Collected data entries:

/-- The condition an instruction raises, by R220's table and the order of R229. -/
def conditionOf (i : Instr) (s : State) : Option Condition :=
  match i with
  | .ret => if s.sp.val = 0 then some .stackUnderflow else none
  | .call _ => if s.sp.val = 16 then some .stackOverflow else none
  | .drw x y n =>
    if 1 ≤ n.toNat ∧ s.I.toNat + n.toNat - 1 > 0xFFF then some (.memoryOutOfBounds (s.I.toNat + n.toNat - 1))
    else if 1 ≤ n.toNat ∧ ((s.reg x).toNat > 56 ∨ (s.reg y).toNat + n.toNat > 32) then
      some (.drawOutOfBounds (s.reg x) (s.reg y) n)
    else none
  | .ldBcd _ => if s.I.toNat + 2 > 0xFFF then some (.memoryOutOfBounds (s.I.toNat + 2)) else none
  | .stRegs x => if s.I.toNat + x.toNat > 0xFFF then some (.memoryOutOfBounds (s.I.toNat + x.toNat)) else none
  | .ldRegs x => if s.I.toNat + x.toNat > 0xFFF then some (.memoryOutOfBounds (s.I.toNat + x.toNat)) else none
  | .skp x => if (s.reg x).toNat > 15 then some (.keyIndexOutOfRange (s.reg x)) else none
  | .sknp x => if (s.reg x).toNat > 15 then some (.keyIndexOutOfRange (s.reg x)) else none
  | _ => none

/-- The event of a step, by R220's table and the order of R229: fetch bound, decode, the instruction's own tests. -/
def eventOf (s : State) : Option Condition :=
  if s.pc.toNat > 0xFFE then some (.memoryOutOfBounds (s.pc.toNat + 1))
  else
    match decodeWord (Memory.read s.mem s.pc.toNat ++ Memory.read s.mem (s.pc.toNat + 1)) with
    | none => some (.unknownOpcode (Memory.read s.mem s.pc.toNat ++ Memory.read s.mem (s.pc.toNat + 1)))
    | some i => conditionOf i s

/-- The sprite bit that lands on `fb[col][row]`: bit `7 − c` of row byte `mem[I + r]` at column `V[X] + c`, row `V[Y] + r`
(R192), 0 where the sprite does not reach. -/
def spriteAt (s : State) (x y : Reg) (n : BitVec 4) (col row : Nat) : Bool :=
  decide ((s.reg x).toNat ≤ col ∧ col < (s.reg x).toNat + 8 ∧ (s.reg y).toNat ≤ row ∧ row < (s.reg y).toNat + n.toNat) &&
    (Memory.read s.mem (s.I.toNat + (row - (s.reg y).toNat))).getLsbD (7 - (col - (s.reg x).toNat))

/-- The value R260 gives every piece of state of the block. -/
def resetValues (font : Vector Byte 80) (r : State) : Prop :=
  (∀ (k : Nat) (h : k < 80), Memory.read r.mem k = font[k]) ∧
  (∀ a, 80 ≤ a → a < 4096 → Memory.read r.mem a = 0) ∧
  (∀ x : Reg, r.reg x = 0) ∧ r.I = 0 ∧ r.pc = 0x200 ∧ r.sp.val = 0 ∧
  (∀ (k : Nat) (h : k < 16), r.stack[k] = 0) ∧
  (∀ x y, x < 64 → y < 32 → pixel r.fb x y = false) ∧ r.DT = 0 ∧ r.ST = 0 ∧
  (∀ (k : Nat) (h : k < 16), r.key[k] = false) ∧ r.redraw = false

/-- The draw is in bounds: its bytes lie in memory and its extent in the grid (R191, R194). -/
def drawFits (s : State) (x y : Reg) (n : BitVec 4) : Prop :=
  n = 0 ∨ (s.I.toNat + n.toNat ≤ 4096 ∧ (s.reg x).toNat ≤ 56 ∧ (s.reg y).toNat + n.toNat ≤ 32)

/-- The calls that leave a stall in place: all but `reset()`, `load_program` and the refused `set_key` (R232). -/
def keepsStall : HostCall → Bool
  | .reset _ => false
  | .loadProgram _ => false
  | .setKey code _ => decide (code < 16)
  | .step _ _ => true
  | .framebuffer => true
  | .takeRedrawFlag => true
  | .toneActive => true

end Sys2Proof.Claims

open Sys2Proof.Claims

/-! ## Reset -/

/-- R260 for every font (R7): what `reset()` leaves in every piece of state, whatever the state before; the state at
construction holds the same values. -/
def Obligations.ResetGivesEveryPieceOfState : Prop :=
  (∀ (s : State) (font : Vector Byte 80), ∃ r, perform (.reset font) s = .next ⟨.done, r⟩ ∧ resetValues font r) ∧
    resetValues Config.font State.reset

/-- The reset state meets both invariants. -/
def Obligations.ResetMeetsInvariants : Prop := State.reset.memOk ∧ State.reset.pcOk

/-! ## Invariants -/

/-- Every step keeps memory in canonical form (the model's representation, log 32). -/
def Obligations.EveryStepKeepsMemoryCanonical : Prop :=
  ∀ s t : State, s.memOk → step s = .next t → t.memOk

/-- Every step keeps `pc` at most 0x10FE and every stack entry at most 0x1000 (derived in R24 and R130). -/
def Obligations.EveryStepKeepsPcReach : Prop :=
  ∀ s t : State, s.pcOk → step s = .next t → t.pcOk

/-- Whatever operations the host performs after reset, in whatever order, both invariants hold. -/
def Obligations.EveryHostRunMeetsInvariants : Prop :=
  ∀ (calls : List HostCall) (t : State), performAll calls State.reset = .next t → t.memOk ∧ t.pcOk

/-- Two canonical memories that read alike at every address are equal (the model's representation, log 32). -/
def Obligations.CanonicalMemoriesReadAlikeAreEqual : Prop :=
  ∀ m n : Memory, Memory.wf m = true → Memory.wf n = true → (∀ a, Memory.read m a = Memory.read n a) → m = n

/-! ## Encoding -/

/-- Decoding an encoded instruction gives it back, every operand at every value, as a word and as bytes. -/
def Obligations.DecodeOfEncodeIsIdentity : Prop :=
  ∀ (i : Instr) (rest : List Byte),
    decodeWord (encode i) = some i ∧ decodeBytes (encodeBytes i ++ rest) = .ok (i, rest)

/-- Each word has one meaning: encoding a decoded word gives the word back. -/
def Obligations.EncodeOfDecodeIsIdentity : Prop :=
  ∀ (op : Word) (i : Instr), decodeWord op = some i → encode i = op

/-- The nibble decoder of R84 agrees with the mask-and-match map of R85 on every word: an instruction is the one row that
accepts the word, and an Unknown word is accepted by none. -/
def Obligations.DecoderAgreesWithOpcodeMap : Prop :=
  ∀ op : Word, (opcodeTable.filter (fun r => r.accepts op)).map OpcodeRow.mnemonic =
    match decodeWord op with
    | some i => [i.mnemonic]
    | none => []

/-- R86 to R91, R98: exactly which words are Unknown, family by family. -/
def Obligations.UnknownWordsByFamily : Prop :=
  ∀ (f x y n : BitVec 4), decodeWord (f ++ x ++ y ++ n) = none ↔
    (f = 0x0 ∧ ¬(x = 0x0 ∧ y = 0xE ∧ (n = 0x0 ∨ n = 0xE))) ∨
    (f = 0x5 ∧ n ≠ 0x0) ∨
    (f = 0x8 ∧ 8 ≤ n.toNat ∧ n ≠ 0xE) ∨
    (f = 0x9 ∧ n ≠ 0x0) ∨
    (f = 0xE ∧ (y ++ n : BitVec 8) ∉ [0x9E, 0xA1]) ∨
    (f = 0xF ∧ (y ++ n : BitVec 8) ∉ [0x07, 0x0A, 0x15, 0x18, 0x1E, 0x29, 0x33, 0x55, 0x65])

/-- A few words of R102 and R191 and the boundary words of R86 to R90. -/
def Obligations.WrittenWordsDecode : Prop :=
  decodeWord 0x632A = some (.ldImm 3 0x2A) ∧ decodeWord 0xD125 = some (.drw 1 2 5) ∧
  decodeWord 0x1204 = some (.jp 0x204) ∧ decodeWord 0x8476 = some (.shr 4 7) ∧ decodeWord 0x00E0 = some .cls ∧
  decodeWord 0x00EE = some .ret ∧ decodeWord 0xF533 = some (.ldBcd 5) ∧ decodeWord 0xE1A1 = some (.sknp 1) ∧
  decodeWord 0x0000 = none ∧ decodeWord 0x5121 = none ∧ decodeWord 0x8AB8 = none

/-! ## The step -/

/-- R56: the fetch is big-endian, at whatever `pc` holds up to 0xFFE. -/
def Obligations.FetchIsBigEndian : Prop :=
  ∀ s : State, s.pc.toNat ≤ 0xFFE → ∃ op, fetch s = .ok op ∧
    op.extractLsb' 8 8 = Memory.read s.mem s.pc.toNat ∧ op.extractLsb' 0 8 = Memory.read s.mem (s.pc.toNat + 1)

/-- A step runs the decoded instruction: where the word at `pc` decodes to `i` and the step is no wait step, `i` runs with
the event cleared, and around it the step only counts the timers down and uses up its inputs. The order of the phases is the
spec's own decision D2 (log 5). -/
def Obligations.StepRunsDecodedInstruction : Prop :=
  ∀ (s : State) (op : Word) (i : Instr), fetch s = .ok op → decodeWord op = some i →
    ((∃ x, i = .ldKey x) → ∃ (k : Nat) (h : k < 16), s.key[k] = true) →
    ∃ t, exec i { s with event := none } = .next t ∧
      step s = .next { t with
        DT := countdown s.tickIn t.DT
        ST := countdown s.tickIn t.ST
        inputs := s.inputs.tail
        stepIndex := s.stepIndex + 1 }

/-- Every step completes and returns: the machine never stops with a fault or a refusal. R119 is marked as derived by the
spec itself. -/
def Obligations.EveryStepCompletes : Prop := ∀ s : State, ∃ t, step s = .next t

/-- The event of a step is the one R220's table and R229's order give. The events' form, and which condition comes first, are
the spec's own decisions D5 to D10 and D23. -/
def Obligations.StepEventFollowsConditionTable : Prop :=
  ∀ s : State, ∃ t, step s = .next t ∧ t.event = eventOf s

/-- A step that reports a condition leaves all state of the block as it was but the timers, which count down as in any other
step. The spec's own decision D5 (log 8). -/
def Obligations.ConditionLeavesBlockUnchanged : Prop :=
  ∀ (s t : State) (c : Condition), step s = .next t → t.event = some c →
    t = { s with
      DT := countdown s.tickIn s.DT
      ST := countdown s.tickIn s.ST
      event := some c
      inputs := s.inputs.tail
      stepIndex := s.stepIndex + 1 }

/-- A reported condition persists: after any calls but `reset()` and `load_program`, the next step reports it again. R232 is
marked as derived by the spec itself. -/
def Obligations.ConditionPersists : Prop :=
  ∀ (s t u : State) (c : Condition) (calls : List HostCall), step s = .next t → t.event = some c →
    calls.all keepsStall = true → performAll calls t = .next u → Stalled u c

/-- However often a step fetches `FX0A` with every latch 0, no state of the block changes, the timers included. The frozen
timers are the spec's reading C6, D24 (log 7). -/
def Obligations.KeyWaitChangesNothing : Prop :=
  ∀ (n : Nat) (s : State) (op : Word) (x : Reg), fetch s = .ok op → decodeWord op = some (.ldKey x) →
    (∀ (k : Nat) (h : k < 16), s.key[k] = false) →
    runSteps n s = .next { s with
      event := if n = 0 then s.event else none
      inputs := s.inputs.drop n
      stepIndex := s.stepIndex + n }

/-- The timers over a whole step that is no wait step: it counts down what `FX15` or `FX18` has just written, or the old value. The
phase order is the spec's own decision D2 (log 5). -/
def Obligations.TimersOverAStep : Prop :=
  ∀ (s t : State) (op : Word) (i : Instr), fetch s = .ok op → decodeWord op = some i →
    ((∃ x, i = .ldKey x) → ∃ (k : Nat) (h : k < 16), s.key[k] = true) → step s = .next t →
    (∀ x, i = .ldToDt x → t.DT = countdown s.tickIn (s.reg x)) ∧
    ((∀ x, i ≠ .ldToDt x) → t.DT = countdown s.tickIn s.DT) ∧
    (∀ x, i = .ldToSt x → t.ST = countdown s.tickIn (s.reg x)) ∧
    ((∀ x, i ≠ .ldToSt x) → t.ST = countdown s.tickIn s.ST)

/-- The `rnd` input changes the outcome of a step only when the instruction is `CXNN`, and then only `V[X]`. -/
def Obligations.RndInfluencesOnlyCXNN : Prop :=
  ∀ (s : State) (tick : Bool) (r1 r2 : Byte) (t u : State), stepWith tick r1 s = .next t → stepWith tick r2 s = .next u →
    (∀ op x nn, fetch s = .ok op → decodeWord op = some (.rnd x nn) →
      otherRegs [x] t u ∧ u = { t with V := u.V }) ∧
    ((∀ op x nn, fetch s = .ok op → decodeWord op ≠ some (.rnd x nn)) → t = u)

/-- The `tick` input changes nothing but the timers. -/
def Obligations.TickInfluencesOnlyTimers : Prop :=
  ∀ (s : State) (rnd : Byte) (t u : State), stepWith true rnd s = .next t → stepWith false rnd s = .next u →
    u = { t with DT := u.DT, ST := u.ST } ∧ (isWaitStep s = true → t = u) ∧
    (isWaitStep s = false → t.DT = countdown true u.DT ∧ t.ST = countdown true u.ST)

/-! ## Who writes what -/

/-- Each cell is written only by the instructions the spec names: memory by FX33 and FX55, the stack by 00EE and 2NNN, the
framebuffer by 00E0 and DXYN, `redraw` (to 1) by DXYN, `DT` by FX15, `ST` by FX18, `I` by the five of R23, a latch by none. -/
def Obligations.OnlyNamedInstructionsWriteEachCell : Prop :=
  ∀ (i : Instr) (s t : State), exec i s = .next t →
    (t.mem ≠ s.mem → (∃ x, i = .ldBcd x) ∨ (∃ x, i = .stRegs x)) ∧
    (t.stack ≠ s.stack → ∃ a, i = .call a) ∧
    (t.sp ≠ s.sp → i = .ret ∨ ∃ a, i = .call a) ∧
    (t.fb ≠ s.fb → i = .cls ∨ ∃ x y n, i = .drw x y n) ∧
    (t.redraw ≠ s.redraw → t.redraw = true ∧ ∃ x y n, i = .drw x y n) ∧
    (t.DT ≠ s.DT → ∃ x, i = .ldToDt x) ∧
    (t.ST ≠ s.ST → ∃ x, i = .ldToSt x) ∧
    (t.I ≠ s.I → (∃ a, i = .ldIndex a) ∨ (∃ x, i = .addIndex x) ∨ (∃ x, i = .ldFont x) ∨ (∃ x, i = .stRegs x) ∨
      (∃ x, i = .ldRegs x)) ∧
    t.key = s.key

/-- `VF` changes only by the six instructions of R22's table or as a named destination, and those six leave 0 or 1 in it
when they complete. That the flag survives with `X = 15` is the spec's own decision D13 (log 13). -/
def Obligations.OnlyFlagInstructionsTouchVF : Prop :=
  ∀ (i : Instr) (s t : State), exec i s = .next t →
    (t.reg 15 ≠ s.reg 15 →
      (∃ x y, i = .addReg x y ∨ i = .sub x y ∨ i = .shr x y ∨ i = .subn x y ∨ i = .shl x y ∨ ∃ n, i = .drw x y n) ∨
      (∃ nn, i = .ldImm 15 nn ∨ i = .addImm 15 nn ∨ i = .rnd 15 nn) ∨
      (∃ y, i = .ldReg 15 y ∨ i = .orReg 15 y ∨ i = .andReg 15 y ∨ i = .xorReg 15 y) ∨
      i = .ldFromDt 15 ∨ i = .ldKey 15 ∨ i = .ldRegs 15) ∧
    (∀ x y, (i = .addReg x y ∨ i = .sub x y ∨ i = .shr x y ∨ i = .subn x y ∨ i = .shl x y ∨
        ∃ n, i = .drw x y n ∧ conditionOf i s = none) → t.reg 15 = 0 ∨ t.reg 15 = 1)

### Exercise
Repeat word for word the lines above that run from the line containing "t.event = eventOf s" through the line containing "calls.all keepsStall = true", both ends included, and nothing else.

### Answer section
  ∀ s : State, ∃ t, step s = .next t ∧ t.event = eventOf s

/-- A step that reports a condition leaves all state of the block as it was but the timers, which count down as in any other
step. The spec's own decision D5 (log 8). -/
def Obligations.ConditionLeavesBlockUnchanged : Prop :=
  ∀ (s t : State) (c : Condition), step s = .next t → t.event = some c →
    t = { s with
      DT := countdown s.tickIn s.DT
      ST := countdown s.tickIn s.ST
      event := some c
      inputs := s.inputs.tail
      stepIndex := s.stepIndex + 1 }

/-- A reported condition persists: after any calls but `reset()` and `load_program`, the next step reports it again. R232 is
marked as derived by the spec itself. -/
def Obligations.ConditionPersists : Prop :=
  ∀ (s t u : State) (c : Condition) (calls : List HostCall), step s = .next t → t.event = some c →
    calls.all keepsStall = true → performAll calls t = .next u → Stalled u c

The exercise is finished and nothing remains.